Reputation: 353
I believe this is a unique problem, but definitely link me to other answers elsewhere if they exist. I have a convolutional sequential network in Keras, very similar to the one in the guide to the sequential model (and here is their model):
from keras.models import Sequential
from keras.layers import Dense, Dropout
from keras.layers import Embedding
from keras.layers import Conv1D, GlobalAveragePooling1D, MaxPooling1D
model = Sequential()
model.add(Conv1D(64, 3, activation='relu', input_shape=(seq_length, 100)))
model.add(Conv1D(64, 3, activation='relu'))
model.add(MaxPooling1D(3))
model.add(Conv1D(128, 3, activation='relu'))
model.add(Conv1D(128, 3, activation='relu'))
model.add(GlobalAveragePooling1D())
model.add(Dropout(0.5))
model.add(Dense(1, activation='sigmoid'))
model.compile(loss='binary_crossentropy',
optimizer='rmsprop',
metrics=['accuracy'])
model.fit(x_train, y_train, batch_size=16, epochs=10)
score = model.evaluate(x_test, y_test, batch_size=16)
Unfortunately, my sequence sizes are pretty massive (up to a million), and I would really like to do an embedding. With that, I'd like to do 2d Convolution (and possibly much deeper architectures). My GPU runs fast enough as convolution is easy, but it has 2GB of memory. Therefore, I cannot even train the network one sample at a time. As soon as I introduce an embedding, it will explode the size of the network - in this example, (batch_size, 1000000, 100, embed_size).
I know about fit_generator, but using fit_generator (and TimeSeriesGenerator) requires me to have a label for every step of the broken up timesteps of the sequence. My problem is a simple classification problem so it does not make sense to provide a label at, for example, after the first 1000 timesteps of the sequence compared to all million. My impression is that the network is probably running the GlobalAveragePooling for every part of the broken up sequence. As proof, when I run fit_generator compared to regular_fit on a small dataset, the performance for fit_generator suffers greatly.
Therefore my problem is: what can I use to create a large network to run on extremely long sequences in Keras? Is it possible I am misunderstanding fit_generator? Or is there some other way to break up long sequences into parts? If this absolutely does not exist, I can probably write it myself and submit it to Keras, but I would rather not.
This is NOT like an LSTM with extremely long sequence lengths because I do not care about TBTT, and convolutional networks do not have state.
Upvotes: 3
Views: 614
Reputation: 353
If anyone stumbles on this, to solve the issue I simply used a max pooling layer (not avg. pooling) of size 10 as the input. This effectively reduces the number of items in the sequence by a factor of 10, allowing space for the embedding layer.

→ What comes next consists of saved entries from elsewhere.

-- ==== Sys2Proof/Machine/Display.lean ====
section
/-! DEFINITION. The commands of 42_display_commands.md: character write, clear, home, the six
display-control commands, the two shift commands and the four entry-mode commands. -/

namespace Sys2Proof.Machine

/-! ## The shared shapes -/

/-- One `send` and the settle delay (R191, R192): the shape of `CLEAR` and `HOME`. -/
def sendThenSettle (byte : State → Byte) : List MicroOp := send byte 0 ++ [delayOp tSettle]

/-- The micro-program of `CLEAR` (R191), which `INIT` runs too (R170). -/
def clearProgram : List MicroOp := sendThenSettle fun s => s.cfg.k.clearDisplay

/-- The micro-program of `HOME` (R192), which `INIT` runs too (R172). -/
def homeProgram : List MicroOp := sendThenSettle fun s => s.cfg.k.returnHome

/-- The display-control instruction with the register as it stands (R102). -/
def displayControlInstr (s : State) : Byte := s.cfg.k.displayControl ||| s.displayControl

/-- The entry-mode instruction with the register as it stands (R102). -/
def entryModeInstr (s : State) : Byte := s.cfg.k.entryModeSet ||| s.displayMode

/-- A display-control command (R193): the register is updated, then sent whole. -/
def displayControlProgram (f : State → Byte) : List MicroOp :=
  updThenSend (fun s => setDisplayControl (f s) s) displayControlInstr 0

/-- An entry-mode command (R193): the register is updated, then sent whole. -/
def entryModeProgram (f : State → Byte) : List MicroOp :=
  updThenSend (fun s => setDisplayMode (f s) s) entryModeInstr 0

/-! ## Character write, clear and home -/

/-- `WRITE_BYTE` (R190): every value is sent as it is. -/
def execWriteByte (byte b : Byte) (p : Payload) (s : State) : Host.Outcome State Fault Refusal :=
  runCommand (okCommand (.writeByte byte b p) (send (fun _ => byte) 1)) s

/-- `CLEAR` (R191). -/
def execClear (a b : Byte) (p : Payload) (s : State) : Host.Outcome State Fault Refusal :=
  runCommand (okCommand (.clear a b p) clearProgram) s

/-- `HOME` (R192). -/
def execHome (a b : Byte) (p : Payload) (s : State) : Host.Outcome State Fault Refusal :=
  runCommand (okCommand (.home a b p) homeProgram) s

/-! ## Display control -/

/-- `DISPLAY_ON` (R194). -/
def execDisplayOn (a b : Byte) (p : Payload) (s : State) : Host.Outcome State Fault Refusal :=
  runCommand (okCommand (.displayOn a b p)
    (displayControlProgram fun s => setFlag s.displayControl s.cfg.k.dcDisplayOn)) s

/-- `DISPLAY_OFF` (R195). -/
def execDisplayOff (a b : Byte) (p : Payload) (s : State) : Host.Outcome State Fault Refusal :=
  runCommand (okCommand (.displayOff a b p)
    (displayControlProgram fun s => clearFlag s.displayControl s.cfg.k.dcDisplayOn)) s

/-- `CURSOR_ON` (R196). -/
def execCursorOn (a b : Byte) (p : Payload) (s : State) : Host.Outcome State Fault Refusal :=
  runCommand (okCommand (.cursorOn a b p)
    (displayControlProgram fun s => setFlag s.displayControl s.cfg.k.dcCursorOn)) s

/-- `CURSOR_OFF` (R197). -/
def execCursorOff (a b : Byte) (p : Payload) (s : State) : Host.Outcome State Fault Refusal :=
  runCommand (okCommand (.cursorOff a b p)
    (displayControlProgram fun s => clearFlag s.displayControl s.cfg.k.dcCursorOn)) s

/-- `BLINK_ON` (R198). -/
def execBlinkOn (a b : Byte) (p : Payload) (s : State) : Host.Outcome State Fault Refusal :=
  runCommand (okCommand (.blinkOn a b p)
    (displayControlProgram fun s => setFlag s.displayControl s.cfg.k.dcBlinkOn)) s

/-- `BLINK_OFF` (R199). -/
def execBlinkOff (a b : Byte) (p : Payload) (s : State) : Host.Outcome State Fault Refusal :=
  runCommand (okCommand (.blinkOff a b p)
    (displayControlProgram fun s => clearFlag s.displayControl s.cfg.k.dcBlinkOn)) s

/-! ## Display shift -/

/-- `SCROLL_LEFT` (R200): a constant instruction, no mode register. -/
def execScrollLeft (a b : Byte) (p : Payload) (s : State) : Host.Outcome State Fault Refusal :=
  runCommand (okCommand (.scrollLeft a b p)
    (send (fun s => s.cfg.k.cursorShift ||| s.cfg.k.shDisplayMove) 0)) s

/-- `SCROLL_RIGHT` (R201). -/
def execScrollRight (a b : Byte) (p : Payload) (s : State) : Host.Outcome State Fault Refusal :=
  runCommand (okCommand (.scrollRight a b p)
    (send (fun s => s.cfg.k.cursorShift ||| s.cfg.k.shDisplayMove ||| s.cfg.k.shMoveRight) 0)) s

/-! ## Entry mode -/

/-- `LEFT_TO_RIGHT` (R202). -/
def execLeftToRight (a b : Byte) (p : Payload) (s : State) : Host.Outcome State Fault Refusal :=
  runCommand (okCommand (.leftToRight a b p)
    (entryModeProgram fun s => setFlag s.displayMode s.cfg.k.emLeft)) s

/-- `RIGHT_TO_LEFT` (R203). -/
def execRightToLeft (a b : Byte) (p : Payload) (s : State) : Host.Outcome State Fault Refusal :=
  runCommand (okCommand (.rightToLeft a b p)
    (entryModeProgram fun s => clearFlag s.displayMode s.cfg.k.emLeft)) s

/-- `AUTOSCROLL_ON` (R204). -/
def execAutoscrollOn (a b : Byte) (p : Payload) (s : State) : Host.Outcome State Fault Refusal :=
  runCommand (okCommand (.autoscrollOn a b p)
    (entryModeProgram fun s => setFlag s.displayMode s.cfg.k.emShiftInc)) s

/-- `AUTOSCROLL_OFF` (R205). -/
def execAutoscrollOff (a b : Byte) (p : Payload) (s : State) : Host.Outcome State Fault Refusal :=
  runCommand (okCommand (.autoscrollOff a b p)
    (entryModeProgram fun s => clearFlag s.displayMode s.cfg.k.emShiftInc)) s

end Sys2Proof.Machine
end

It performs great, so I don't think reducing the input had an adverse affect. Using Max pooling essentially just chooses items at random, as the number values for each item are chosen at random.
Upvotes: 1
Reputation: 1268
You have a sequence of sentences, and the embedding can only be applied to one sentence at a time, so you need to wrap it in a TimeDistributed layer
from keras.models import Sequential
from keras.layers import Embedding, TimeDistributed
# plug-in your own values
vocab_size = 10000
embed_size = 200
seq_length = 1000000
model = Sequential()
model.add(TimeDistributed(Embedding(vocab_size, embed_size),
input_shape=(seq_length, 100)))
The above gives me an input_shape of (None, 1000000, 100)
and an output shape of (None, 1000000, 100, 200)
, with 2 million parameters.
Upvotes: 2